*** Opening of Records supplied ***

/-- Table 7.7: page 0x0B. -/
def table0B : List RegRow :=
  [⟨0x40, 1, 4, .sh, 0xF, 0, 2, []⟩,
   ⟨0x44, 1, 4, .sh, 0x1FF, 0, 0xF0, [⟨0, 9, [(100, 300)], none⟩]⟩,
   ⟨0x48, 1, 4, .sh, 0xFFFFFF, 0, 0x40000, []⟩,
   ⟨0x4C, 1, 4, .sh, 0xFFFFFF, 0, 0x40000, []⟩,
   ⟨0x50, 1, 4, .sh, 0x3FFF, 0, 0x1F4, [⟨0, 14, [(48, 10000)], none⟩]⟩,
   ⟨0x54, 1, 4, .sh, 0xFFF, 0, 0x3E8, [⟨0, 12, [(400, 4000)], none⟩]⟩,
   ⟨0x58, 1, 4, .sh, 0xFFFFFFFF, 0, 0x1000000, []⟩,
   ⟨0x5C, 1, 4, .sh, 0xFFFFFFFF, 0, 0, []⟩,
   ⟨0x60, 1, 4, .sh, 0xFFFFFFFF, 0, 0, []⟩,
   ⟨0x64, 1, 4, .sh, 0xFFFFFFFF, 0, 0, []⟩,
   ⟨0x68, 1, 4, .sh, 0xFFFFFFFF, 0, 0x1000000, []⟩,
   ⟨0x6C, 1, 4, .sh, 0xFFFFFFFF, 0, 0, []⟩,
   ⟨0x70, 1, 4, .sh, 0xFFFFFFFF, 0, 0, []⟩,
   ⟨0x74, 1, 4, .sh, 0xFFFFFFFF, 0, 0, []⟩,
   ⟨0x78, 1, 4, .sh, 0xFFFFFFFF, 0, 0x1000000, []⟩,
   ⟨0x7C, 1, 4, .sh, 1, 0, 0, []⟩,
   ⟨0x80, 1, 4, .sh, 0xFFFFF000, 0, 0, []⟩,
   ⟨0x84, 1, 4, .sh, 0xFFFF, 0, 0, []⟩,
   ⟨0x88, 1, 4, .sh, 1, 0, 0, []⟩,
   ⟨0x8C, 1, 4, .sh, 0x11, 0, 0, []⟩,
   ⟨0x90, 1, 4, .sh, 0xFFFFFFFF, 0, 0x10000000, []⟩,
   ⟨0x94, 1, 4, .sh, 0xFFFFFFFF, 0, 0, []⟩,
   ⟨0x98, 1, 4, .sh, 0xFFFFFFFF, 0, 0, []⟩,
   ⟨0x9C, 1, 4, .sh, 0xFFFFFFFF, 0, 0, []⟩,
   ⟨0xA0, 1, 4, .sh, 0xFFFFFFFF, 0, 0x10000000, []⟩,
   ⟨0xA4, 1, 4, .sh, 0xFFFFFFFF, 0, 0, []⟩,
   ⟨0xA8, 1, 4, .sh, 0xFFFFFFFF, 0, 0, []⟩,
   ⟨0xAC, 1, 4, .sh, 0xFFFFFFFF, 0, 0, []⟩,
   ⟨0xB0, 1, 4, .sh, 0xFFFFFFFF, 0, 0x10000000, []⟩,
   ⟨0xB4, 1, 4, .sh, 0xFFFFFFFF, 0, 0, []⟩] ++
  [⟨0xB8, 1, 4, .sh, 0xFFFFFFFF, 0, 0, []⟩,
   ⟨0xBC, 1, 4, .sh, 0xFFFFFFFF, 0, 0, []⟩,
   ⟨0xC0, 1, 4, .sh, 0xFFFFFFFF, 0, 0x10000000, []⟩,
   ⟨0xC4, 1, 4, .sh, 0xFFFFFFFF, 0, 0, []⟩,
   ⟨0xC8, 1, 4, .sh, 0xFFFFFFFF, 0, 0, []⟩,
   ⟨0xCC, 1, 4, .sh, 0xFFFFFFFF, 0, 0, []⟩,
   ⟨0xD0, 1, 4, .sh, 0xFFFFFFFF, 0, 0x10000000, []⟩,
   ⟨0xD4, 1, 4, .sh, 0xFFFFFFFF, 0, 0, []⟩,
   ⟨0xD8, 1, 4, .sh, 0xFFFFFFFF, 0, 0, []⟩,
   ⟨0xDC, 1, 4, .sh, 0xFFFFFFFF, 0, 0, []⟩,
   ⟨0xE0, 1, 4, .sh, 0xFFFFFFFF, 0, 0x10000000, []⟩,
   ⟨0xE4, 1, 4, .ro, 0, 0, 0, []⟩,
   ⟨0xE8, 1, 4, .ro, 0, 0, 0, []⟩,
   ⟨0xEC, 1, 4, .cnt, 0, 0, 0, []⟩,
   ⟨0xF0, 1, 4, .cnt, 0, 0, 0, []⟩]

/-- Table 10.12 and Table 7.8: page 0x14. -/
def table14 : List RegRow :=
  [⟨0x40, 1, 4, .sh, 1, 0, 0, []⟩,
   ⟨0x44, 1, 4, .sh, 0xFFFF, 0, 0x8000, [⟨0, 16, [(16384, 32768)], none⟩]⟩,
   ⟨0x48, 1, 4, .sh, 0xFFFF, 0, 0xA000, [⟨0, 16, [(2048, 40960)], none⟩]⟩,
   ⟨0x4C, 1, 4, .sh, 0xFFFF, 0, 0xA000, [⟨0, 16, [(2048, 65535)], none⟩]⟩,
   ⟨0x50, 1, 4, .sh, 0xFFF0FFF, 0, 0x4380800, [⟨0, 12, [(64, 2048)], none⟩, ⟨16, 12, [(16, 2160)], none⟩]⟩,
   ⟨0x54, 1, 4, .sh, 0xFFF0FFF, 0, 0x4370000, []⟩,
   ⟨0x58, 1, 4, .sh, 0x1F07FF, 0, 0x140438, [⟨0, 11, [(1, 1080)], none⟩, ⟨16, 5, [(1, 20)], none⟩]⟩,
   ⟨0x5C, 1, 4, .ro, 0, 0, 0, []⟩,
   ⟨0x60, 1, 4, .ro, 0, 0, 0, []⟩,
   ⟨0x64, 1, 4, .sh, 0xF07, 0, 0x300, [⟨8, 4, [(1, 15)], none⟩]⟩,
   ⟨0x68, 1, 4, .sh, 0xFFE00000, 0, 0, []⟩,
   ⟨0x6C, 1, 4, .sh, 0xFFFF, 0, 0, []⟩,
   ⟨0x70, 1, 4, .sh, 0xFFFFF000, 0, 0, []⟩,
   ⟨0x74, 1, 4, .sh, 0xFFFF, 0, 0, []⟩,
   ⟨0x78, 1, 4, .sh, 0xFFFFFFFF, 0, 0, []⟩,
   ⟨0x7C, 1, 4, .sh, 0x3FF, 0, 0, [⟨0, 10, [(0, 1000)], none⟩]⟩,
   ⟨0x80, 1, 4, .sh, 0xFFFFFF, 0, 0x808080, []⟩,
   ⟨0x84, 1, 4, .rw, 0x800000FF, 0, 0, [⟨0, 2, [(0, 2)], none⟩]⟩,
   ⟨0x88, 1, 4, .sh, 0xFFFFFFF, 0, 0, []⟩,
   ⟨0x8C, 1, 4, .ro, 0, 0, 0, []⟩,
   ⟨0x90, 1, 4, .ro, 0, 0, 0, []⟩,
   ⟨0x94, 1, 4, .rw, 0xFFF, 0, 0, []⟩,
   ⟨0x98, 1, 4, .ro, 0, 0, 0, []⟩,
   ⟨0x9C, 1, 4, .cnt, 0, 0, 0, []⟩,
   ⟨0xA0, 1, 4, .cnt, 0, 0, 0, []⟩]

*** Close of Records supplied ***

Exactly and exclusively, repeat the lines from the line that contains "def table14 : List" through the end of the records, both ends included.

def table14 : List RegRow :=
  [⟨0x40, 1, 4, .sh, 1, 0, 0, []⟩,
   ⟨0x44, 1, 4, .sh, 0xFFFF, 0, 0x8000, [⟨0, 16, [(16384, 32768)], none⟩]⟩,
   ⟨0x48, 1, 4, .sh, 0xFFFF, 0, 0xA000, [⟨0, 16, [(2048, 40960)], none⟩]⟩,
   ⟨0x4C, 1, 4, .sh, 0xFFFF, 0, 0xA000, [⟨0, 16, [(2048, 65535)], none⟩]⟩,
   ⟨0x50, 1, 4, .sh, 0xFFF0FFF, 0, 0x4380800, [⟨0, 12, [(64, 2048)], none⟩, ⟨16, 12, [(16, 2160)], none⟩]⟩,
   ⟨0x54, 1, 4, .sh, 0xFFF0FFF, 0, 0x4370000, []⟩,
   ⟨0x58, 1, 4, .sh, 0x1F07FF, 0, 0x140438, [⟨0, 11, [(1, 1080)], none⟩, ⟨16, 5, [(1, 20)], none⟩]⟩,
   ⟨0x5C, 1, 4, .ro, 0, 0, 0, []⟩,
   ⟨0x60, 1, 4, .ro, 0, 0, 0, []⟩,
   ⟨0x64, 1, 4, .sh, 0xF07, 0, 0x300, [⟨8, 4, [(1, 15)], none⟩]⟩,
   ⟨0x68, 1, 4, .sh, 0xFFE00000, 0, 0, []⟩,
   ⟨0x6C, 1, 4, .sh, 0xFFFF, 0, 0, []⟩,
   ⟨0x70, 1, 4, .sh, 0xFFFFF000, 0, 0, []⟩,
   ⟨0x74, 1, 4, .sh, 0xFFFF, 0, 0, []⟩,
   ⟨0x78, 1, 4, .sh, 0xFFFFFFFF, 0, 0, []⟩,
   ⟨0x7C, 1, 4, .sh, 0x3FF, 0, 0, [⟨0, 10, [(0, 1000)], none⟩]⟩,
   ⟨0x80, 1, 4, .sh, 0xFFFFFF, 0, 0x808080, []⟩,
   ⟨0x84, 1, 4, .rw, 0x800000FF, 0, 0, [⟨0, 2, [(0, 2)], none⟩]⟩,
   ⟨0x88, 1, 4, .sh, 0xFFFFFFF, 0, 0, []⟩,
   ⟨0x8C, 1, 4, .ro, 0, 0, 0, []⟩,
   ⟨0x90, 1, 4, .ro, 0, 0, 0, []⟩,
   ⟨0x94, 1, 4, .rw, 0xFFF, 0, 0, []⟩,
   ⟨0x98, 1, 4, .ro, 0, 0, 0, []⟩,
   ⟨0x9C, 1, 4, .cnt, 0, 0, 0, []⟩,
   ⟨0xA0, 1, 4, .cnt, 0, 0, 0, []⟩]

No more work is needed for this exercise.